Waiting before retry.
Dale_Rose wrote:Looked at server stutus and 171.67.108.11 seems to be up.
Tried to go the the server via a web browser 171.67.108.11:80 and 171.67.108.11:8080 and got page can not be displayed.
Launch directory: C:\GPU0
Executable: C:\GPU0\FAH6_0.exe
Arguments: -local -gpu 0 -forcegpu nvidia_g80 -verbosity 9
[22:35:07] - Ask before connecting: No
[22:35:07] - User name: Dale_Rose (Team 36362)
[22:35:07] - User ID: 2474FE11069308B3
[22:35:07] - Machine ID: 2
[22:35:07]
[22:35:08] Loaded queue successfully.
[22:35:08] - Preparing to get new work unit...
[22:35:08] - Autosending finished units... [August 18 22:35:08 UTC]
[22:35:08] + Attempting to get work packet
[22:35:08] Trying to send all finished work units
[22:35:08] - Will indicate memory of 4095 MB
[22:35:08] + No unsent completed units remaining.
[22:35:08] - Detect CPU.[22:35:08] - Autosend completed
Vendor: GenuineIntel, Family: 6, Model: 7, Stepping: 6
[22:35:08] - Connecting to assignment server
[22:35:08] Connecting to http://assign-GPU.stanford.edu:8080/
[22:35:09] - Couldn't send HTTP request to server
[22:35:09] + Could not connect to Assignment Server
[22:35:09] Connecting to http://assign-GPU.stanford.edu:80/
[22:35:09] Posted data.
[22:35:09] Initial: 43AB; - Successful: assigned to (171.67.108.11).

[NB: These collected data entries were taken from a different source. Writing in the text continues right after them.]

/-- A wake source in RETAIN, if enabled (R149). -/
def Dev.wakeSource (d : Dev) (src : WakeSrc) (p : Port) : Dev :=
  if d.wakeOk src p then
    match d.pw.mode with
    | .retain => if d.pw.retainEntry then d.entrySource src p else d.leaveRetain src p
    | .wake => d.tieSource src p
    | _ => d
  else d

/-! ### STORE (R129, R130, R236) -/

/-- STORE has ended: the levels of ON and PFAIL# decide (R130, R499). -/
def Dev.storeEnd (d : Dev) : Dev :=
  let d := d.endStores
  let d := { d with pw := { d.pw with onLatched := false } }
  if d.on ∧ ¬ d.pfail then
    let d := d.coreOff
    let d := { d with pw := { d.pw with limpCause := if d.pl.locked then 2 else 0, wakePort := .a } }
    d.enterWake .pfail false
  else d.enterOff

/-- STORE begins at the slot at which its timetable owns the banks (R129, R236, R277). -/
def Dev.enterStore (d : Dev) : Dev :=
  let d := (d.dropPlayed.abandonAll.dropSignature).endHistory false
  let d := { d with pl := { d.pl with limpDue := none }, hn := { d.hn with trigger := none } }
  let d := (((d.switchTt .store).setMode .store).updSleep).beginStores
  if d.keelSilent then d.storeEnd else d

/-! ### RETAIN (R144 to R151) -/

/-- A word that a port has received is written, outside any timetable. -/
def Dev.drainItem (d : Dev) (p : Port) (i : WriteItem) : Dev :=
  match i with
  | .full a w _ => if a < 0x1F0000 then d.portWrite p a w false else d.regWrite p.party a w
  | .merged a _ => d.mergeCommit p a

/-- The words that a port has received are written before its merges resolve. -/
def Dev.drainWrites (d : Dev) (p : Port) : Dev :=
  let q := (d.port p).wq
  q.foldl (fun d i => d.drainItem p i) (d.modPort p fun x => { x with wq := [] })

/-- A port stops: what it received is written and its halves resolve (R199); what its burst has not read is answered with code 11,
and what has not arrived changes nothing (R145). -/
def Dev.quietPort (d : Dev) (p : Port) : Dev :=
  let d := (d.drainWrites p).ageAll p
  let d := d.rmwAll p (2 * (d.port p).rmw.length)
  let rest := (d.port p).rq
  let d := d.modPort p fun x => { x with rq := [], incoming := [], resetEnabled := false }
  rest.foldl (fun d i => d.driveNow p true i 0#14 3) d

/-- RETAIN entry begins at a check point (R144 to R146, R148, R277, R282). -/
def Dev.enterRetain (d : Dev) : Dev :=
  let d := d.pl.sleepReq.foldl (fun d p => d.finishIf p 0x0050 0) d
  let d := { d with pl := { d.pl with sleepReq := [] } }
  let d := (d.abandonAll.dropSignature.endHistory true).countWork
  let d := { d with pw := { d.pw with retainEntry := true, entryWake := none, sleepPending := false } }
  let d := (d.switchTo .none).setMode .retain
  let d := d.stopCapture
  let d := { d with ck := { d.ck with running := false, openEntries := [], tickPin := none },
                    lb := { d.lb with baseCode := 2 }, hn := { d.hn with trigger := none } }
  let d := ((d.quietPort .a).quietPort .b).updPins.beginStores
  if d.keelSilent then d.endStores else d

[22:35:09] + News From Folding@Home: Welcome to Folding@Home
[22:35:09] Loaded queue successfully.
[22:35:09] Connecting to http://171.67.108.11:80/
[22:35:11] - Couldn't send HTTP request to server
[22:35:11] + Could not connect to Work Server
[22:35:11] - Attempt #1 to get work failed, and no other work to do.
Waiting before retry.
[22:35:19] + Attempting to get work packet
[22:35:19] - Will indicate memory of 4095 MB
[22:35:19] - Connecting to assignment server
[22:35:19] Connecting to http://assign-GPU.stanford.edu:8080/
[22:35:20] - Couldn't send HTTP request to server
[22:35:20] + Could not connect to Assignment Server
[22:35:20] Connecting to http://assign-GPU.stanford.edu:80/
[22:35:20] Posted data.
[22:35:20] Initial: 43AB; - Successful: assigned to (171.67.108.11).
[22:35:20] + News From Folding@Home: Welcome to Folding@Home
[22:35:20] Loaded queue successfully.
[22:35:20] Connecting to http://171.67.108.11:80/
[22:35:22] - Couldn't send HTTP request to server
[22:35:22] + Could not connect to Work Server
[22:35:22] - Attempt #2 to get work failed, and no other work to do.
Waiting before retry.
Now GPUs on 10 to 16 retries.
Help would be appreiciated.
That is weird, I can connect using 8080 but not 80 here!
Serverlog shows no problem ( cpu load 6.5 but there are higher reported ), netload isn't to high and there are enough wu's.
Edit: well I confirmed 3 times while waiting one minut or so inbetween. Port 80 is down, 8080 is working.
Woke up this morning and entire herd had work . . . 9 hours later and 1/3 of the herd is down again, unable to send and not recieving new work.
Is there any way to remove the 2 server's from the line-up so that I don't have idle cows? I paid over $500 electric bill last month and I have a hard time justifying to wifey giving electricity away for idle cows.
Worst case senerio is that I shut my F@H herd down and support a different project.
If you can't get stability, I can't and won't support your project. This isn't a new problem, it's been an off and on problem since June.
What is that "DL" column on server status page. I've seen that when it is low and shown in yellow background, WUs do not upload. Is it possible that this column is the problem???
Can the people who are not able to get work maybe also provide the results from the browser tests ( both ports ). Not saying it's a big influence but it was strange being able to connect on 8080 but not 80 last time, even while my few clients don't have issues getting work it might still be relevant to the issue at hand?